Supplementary Information

The online version contains supplementary material available at 10.1007/s12264-021-00810-9.

Keywords: Deep cerebellar nuclei, Ventromedial thalamus, Trace eyeblink conditioning, Sensorimotor learning

Introduction

The ability to associate sensory stimuli from the environment with specific motor actions is critical for animals to produce motor responses with appropriate strength and timing. Trace eyeblink conditioning (tEBC) is an ideal model in which to investigate the neural mechanisms underlying associative sensorimotor learning [1]. In this paradigm, an animal is presented with a neutral conditioned stimulus (CS; e.g., a light flash or a pure tone) followed by an aversive unconditioned stimulus (US; e.g., a corneal air-puff to the eyelid) with a fixed CS–US time interval. Prior to conditioning, the CS does not elicit eyelid movement. After conditioning, the animal generates a well-timed conditioned eyeblink response (CR) in response to the CS [2].
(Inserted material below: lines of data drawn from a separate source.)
-- ==== Sys2Proof/Certificates/Slice0/Obligations.lean ====
section
/-! DEFINITION. The statements about the card that the provers are asked to prove. Each docstring names the rules of spec/. -/

open Sys2Proof Sys2Proof.Machine

/-! ### Encoding and decoding -/

/-- The worked encodings of R131 Table 9, a branch, a load, a matrix word and a tile instruction written out from Tables 2, 3, 8,
10 and 11 decode to the instructions they stand for; K = 3, OP 0x00 and OP 0x7F decode to none. -/
def Obligations.DecodesWrittenWords : Prop :=
  decodeWord 0x2606_0840_4000_0000 = .ok (.vadd { unpackR 0 with d := 3, a := 1, b := 2, ca := true }) ∧
  decodeWord 0x408A_3000_FFFF_FFF8 = .ok (.add { unpackI 0 with d := 5, a := 6, imm := some 0xFFFF_FFF8 }) ∧
  decodeWord 0x8110_C000_1A20_000C = .ok (.pairedWord ⟨1, 2, 3, false, 0⟩ ⟨13, 2, 0, false, 12⟩) ∧
  -- BR with IMM −2: K 01, OP 0x2C
  decodeWord (BitVec.ofNat 64 (2 ^ 62 + 0x2C * 2 ^ 55 + 0xFFFF_FFFE)) = .ok (.br { unpackI 0 with imm := some 0xFFFF_FFFE }) ∧
  -- LD s7 of w32.zx at s8 + s9: K 00, OP 0x32, D 7, A 8, B 9, FN[3:0] 5
  decodeWord (BitVec.ofNat 64 (0x32 * 2 ^ 55 + 7 * 2 ^ 49 + 8 * 2 ^ 43 + 9 * 2 ^ 37 + 5 * 2 ^ 16)) =
    .ok (.ld { unpackR 0 with d := 7, a := 8, b := 9, var := 5 }) ∧
  -- MMA t1, s2, s3: OP 0x7B, FN[7:4] 2
  decodeWord (BitVec.ofNat 64 (0x7B * 2 ^ 55 + 1 * 2 ^ 49 + 2 * 2 ^ 43 + 3 * 2 ^ 37 + 2 * 2 ^ 20)) =
    .ok (.mma { unpackR 0 with d := 1, a := 2, b := 3 }) ∧
  -- TCOPY at level 1 with its record at 0x40: TOP 0x05
  decodeTile (BitVec.ofNat 64 (0x05 * 2 ^ 56 + 1 * 2 ^ 53 + 0x40)) 0x1000 0x2000 0 = .ok (.tcopy ⟨1, false, 0x40, 0x1000, 0x2000, 0⟩) ∧
  decodeWord 0xC000_0000_0000_0000 = .error .reservedKind ∧ decodeWord 0 = .error .reservedOp ∧
  decodeWord (BitVec.ofNat 64 (0x7F * 2 ^ 55)) = .error .reservedOp

/-- Decode of encode: every well-formed instruction is read back from its own words, every operand at every value (R118–R133). -/
def Obligations.DecodeOfEncode : Prop := ∀ i : Instr, i.wf = true → decodeWords (encode i) = .ok i

/-- Encode of decode: a word, or a tile instruction, that decodes gives a well-formed instruction whose encoding is those very
words: no bit of a decoded word is dropped (R118–R133). -/
def Obligations.EncodeOfDecode : Prop :=
  (∀ w i, decodeWord w = .ok i → i.wf = true ∧ encode i = [w]) ∧
  (∀ w0 w1 w2 w3 i, decodeTile w0 w1 w2 w3 = .ok i → i.wf = true ∧ encode i = [w0, w1, w2, w3])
It is recognized that the acquisition of tEBC relies primarily on the cerebellum [35], which is composed of the cerebellar cortex and deep cerebellar nuclei (DCN) [6]. During tEBC, the CS and US signals are conveyed to the cerebellum via the mossy and climbing fibers [7]. Convergence of the CS and the US signals results in synaptic and structural plasticity in the cerebellar cortex [8], which disinhibits the DCN neurons to drive the initial occurrence of CRs [9, 10]. Therefore, as the final output of the cerebellum, the signal arising from the DCN represents the convergence of various inputs to the cerebellum and plays an essential role in tEBC [35]. Nevertheless, the details of DCN neurons with distinct target zones and their functional relevance remain largely unclear due to the challenge of isolating individual DCN neuronal subpopulations.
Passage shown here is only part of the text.